Differential Roles of Telomere Attrition in Type I and II Endometrial Carcinogenesis

Esra A. Akbay^*, Cristina M. Contreras^*, Samanthi A. Perera, James P. Sullivan, Russell R. Broaddus^¶, John O. Schorge^||, Raheela Ashfaq^*, Hossein Saboorian^**, Kwok-Kin Wong and Diego H. Castrillon^*

From the Department of Pathology,^* Simmons Comprehensive Cancer Center, Hamon Center for Therapeutic Oncology Research, and the Department of Obstetrics and Gynecology,|| Division of Gynecologic Oncology, University of Texas Southwestern Medical Center, Dallas, Texas; the Department of Pathology,^¶ MD Anderson Cancer Center, Houston, Texas; the Department of Medical Oncology, Dana Farber Cancer Institute and Harvard Medical School, Boston, Massachusetts; and Caris Diagnostics,^** Irving, Texas

Endometrial cancer has been generally categorized into two broad groups of tumors, type I (TI) and type II (TII), with distinct epidemiological/clinical features and genetic alterations. Because telomere attrition appears to trigger genomic instability in certain cancers, we explored the role of telomere dysfunction in endometrial cancer by analyzing telomeres and other markers of telomere status in both tumor types.

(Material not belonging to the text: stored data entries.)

-- ==== Sys2Proof/Laws/State.lean ====
section
/-! SUPPORT. One lemma per field and per update of the state, so that no proof unfolds a record update. -/

namespace Sys2Proof.Machine

variable {S : Type} {w : Nat} (s : State S w)

/-! `respond` adds a response. -/

@[simp] theorem State.respond_cfgValid (r : Result S w) (ev : List (Event S)) :
    (s.respond r ev).cfgValid = s.cfgValid := rfl

@[simp] theorem State.respond_cfg (r : Result S w) (ev : List (Event S)) :
    (s.respond r ev).cfg = s.cfg := rfl

@[simp] theorem State.respond_detRun (r : Result S w) (ev : List (Event S)) :
    (s.respond r ev).detRun = s.detRun := rfl

@[simp] theorem State.respond_detState (r : Result S w) (ev : List (Event S)) :
    (s.respond r ev).detState = s.detState := rfl

@[simp] theorem State.respond_detBuf (r : Result S w) (ev : List (Event S)) :
    (s.respond r ev).detBuf = s.detBuf := rfl

@[simp] theorem State.respond_txActive (r : Result S w) (ev : List (Event S)) :
    (s.respond r ev).txActive = s.txActive := rfl

@[simp] theorem State.respond_uncorrCnt (r : Result S w) (ev : List (Event S)) :
    (s.respond r ev).uncorrCnt = s.uncorrCnt := rfl

@[simp] theorem State.respond_inputs (r : Result S w) (ev : List (Event S)) :
    (s.respond r ev).inputs = s.inputs := rfl

@[simp] theorem State.respond_responses (r : Result S w) (ev : List (Event S)) :
    (s.respond r ev).responses = s.responses ++ [.ok r ev] := rfl

/-! `raise` adds an error response. -/

@[simp] theorem State.raise_cfgValid (e : Error) :
    (s.raise e).cfgValid = s.cfgValid := rfl

@[simp] theorem State.raise_cfg (e : Error) :
    (s.raise e).cfg = s.cfg := rfl

@[simp] theorem State.raise_detRun (e : Error) :
    (s.raise e).detRun = s.detRun := rfl

@[simp] theorem State.raise_detState (e : Error) :
    (s.raise e).detState = s.detState := rfl

@[simp] theorem State.raise_detBuf (e : Error) :
    (s.raise e).detBuf = s.detBuf := rfl

@[simp] theorem State.raise_txActive (e : Error) :
    (s.raise e).txActive = s.txActive := rfl

@[simp] theorem State.raise_uncorrCnt (e : Error) :
    (s.raise e).uncorrCnt = s.uncorrCnt := rfl

@[simp] theorem State.raise_inputs (e : Error) :
    (s.raise e).inputs = s.inputs := rfl

@[simp] theorem State.raise_responses (e : Error) :
    (s.raise e).responses = s.responses ++ [.error e] := rfl

/-! `countGuessed` changes the counter. -/

@[simp] theorem State.countGuessed_cfgValid (n : Nat) :
    (s.countGuessed n).cfgValid = s.cfgValid := rfl

@[simp] theorem State.countGuessed_cfg (n : Nat) :
    (s.countGuessed n).cfg = s.cfg := rfl

@[simp] theorem State.countGuessed_detRun (n : Nat) :
    (s.countGuessed n).detRun = s.detRun := rfl

@[simp] theorem State.countGuessed_detState (n : Nat) :
    (s.countGuessed n).detState = s.detState := rfl

@[simp] theorem State.countGuessed_detBuf (n : Nat) :
    (s.countGuessed n).detBuf = s.detBuf := rfl

@[simp] theorem State.countGuessed_txActive (n : Nat) :
    (s.countGuessed n).txActive = s.txActive := rfl

@[simp] theorem State.countGuessed_uncorrCnt (n : Nat) :
    (s.countGuessed n).uncorrCnt = satAdd s.uncorrCnt n := rfl

@[simp] theorem State.countGuessed_inputs (n : Nat) :
    (s.countGuessed n).inputs = s.inputs := rfl

@[simp] theorem State.countGuessed_responses (n : Nat) :
    (s.countGuessed n).responses = s.responses := rfl

/-! `afterReset` keeps the host's inputs and the responses. -/

@[simp] theorem State.afterReset_cfgValid :
    (s.afterReset).cfgValid = false := rfl

@[simp] theorem State.afterReset_cfg :
    (s.afterReset).cfg = Cfg.reset := rfl

@[simp] theorem State.afterReset_detRun :
    (s.afterReset).detRun = false := rfl

@[simp] theorem State.afterReset_detState :
    (s.afterReset).detState = .idle := rfl

@[simp] theorem State.afterReset_detBuf :
    (s.afterReset).detBuf = [] := rfl

@[simp] theorem State.afterReset_txActive :
    (s.afterReset).txActive = false := rfl

@[simp] theorem State.afterReset_uncorrCnt :
    (s.afterReset).uncorrCnt = 0#w := rfl

@[simp] theorem State.afterReset_inputs :
    (s.afterReset).inputs = s.inputs := rfl

@[simp] theorem State.afterReset_responses :
    (s.afterReset).responses = s.responses := rfl

end Sys2Proof.Machine
end

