-- ==== Sys2Proof/Tests/Slice0.lean ====
section
/-! SUPPORT. Tests. Every expected result is the spec's own (95_test_vectors.md, or an example of the rule
named) or was worked out by hand where the comment says so. The second half shows, for every obligation
with hypotheses, states and operands that meet them (`witness_…`). -/

namespace Sys2Proof.Tests

open Sys2Proof.Machine

-- One theorem after the other: each waits for the kernel, and waiting theorems would each hold a thread.
set_option Elab.async false

/-! ## Helpers -/

/-- The sample that is the rational number `r`. -/
def q (r : Rat) : Sample := if r = 0 then ⟨[]⟩ else ⟨[⟨0, r⟩]⟩

/-- The sample `r · √3/2`. -/
def h3 (r : Rat) : Sample := ⟨[⟨1/12, r⟩]⟩

/-- TONE of the configuration T12, copied from the table of 95_test_vectors.md section 0. -/
def tone12 : Row → SampleSeq
  | .r0 => [q 1, h3 1, q (1/2), q 0, q (-1/2), h3 (-1), q (-1), h3 (-1), q (-1/2), q 0, q (1/2), h3 1]
  | .r1 => [q 1, q (1/2), q (-1/2), q (-1), q (-1/2), q (1/2), q 1, q (1/2), q (-1/2), q (-1), q (-1/2), q (1/2)]
  | .r2 => [q 1, q 0, q (-1), q 0, q 1, q 0, q (-1), q 0, q 1, q 0, q (-1), q 0]
  | .r3 => [q 1, q (-1/2), q (-1/2), q 1, q (-1/2), q (-1/2), q 1, q (-1/2), q (-1/2), q 1, q (-1/2), q (-1/2)]

/-- The waveform of a list of alphabet rows under T12. -/
def wave12 (rows : List Nat) : SampleSeq := rows.flatMap fun i => tone12 (Row.ofIndex i)

/-- The bits of a word of `n` bits, the most significant first. -/
def bitsOf (n w : Nat) : BitSeq := (List.range n).map fun i => w.testBit (n - 1 - i)

def t12a : Cfg := ⟨5/2, 12, 1, [0x3C#8, 0x3C#8], [0x3E#8, 0x3E#8], 1, 5, none, ⟨true, true, true⟩⟩
def t12b : Cfg := { t12a with keyStart := [0x3C#8], keyEnd := [0x3E#8], chunkLen := some 96 }
def t12c : Cfg := { t12b with eccEn := ⟨false, false, false⟩ }
def t8 : Cfg := { t12a with fc := 3, fs := 8, rate := 3, df := 2, keyStart := [0x3C#8], keyEnd := [0x3E#8] }

/-- The record of T12a. -/
def t12aRec : CfgRecord :=
  ⟨some (5/2), some 12, some 1, some [0x3C#8, 0x3C#8], some [0x3E#8, 0x3E#8], none, none, none, none⟩

/-- A configured block, otherwise as after reset. -/
def ready (c : Cfg) : State := { State.reset with cfgValid := true, cfg := c }

/-- The state an outcome goes on in. -/
def final : Out → Option State
  | .next s => some s
  | .refused _ => none

/-- The last response delivered. -/
def reply (o : Out) : Option Response := (final o).bind fun s => s.responses.getLast?

/-! ## Decode (30_encoding.md R86, R87) -/

/-- The decoder, on samples of the block as built. -/
def read (c : Command) : Except DecodeError Instr := decode c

We describe a new method, telomere chromogenic in situ hybridization, which permitted us to detect cells with short telomeres relative to control (stromal) cells within the same tissue section. Using this method, we found that both types of tumor cells had short telomeres. However, only TII tumors were significantly associated with critical telomere shortening in adjacent, morphologically normal epithelium, suggesting that telomere shortening contributes to the initiation of TII but not TI tumors. To explore this hypothesis, we analyzed mice with critically short telomeres and documented distinctive endometrial lesions that histologically resembled the in situ precursor of TII serous carcinomas; these lesions have not been observed previously in TI mouse models of endometrial cancer. Based on this and previous studies, we propose a model in which telomere attrition contributes to the initiation of TII and progression of TI endometrial cancers.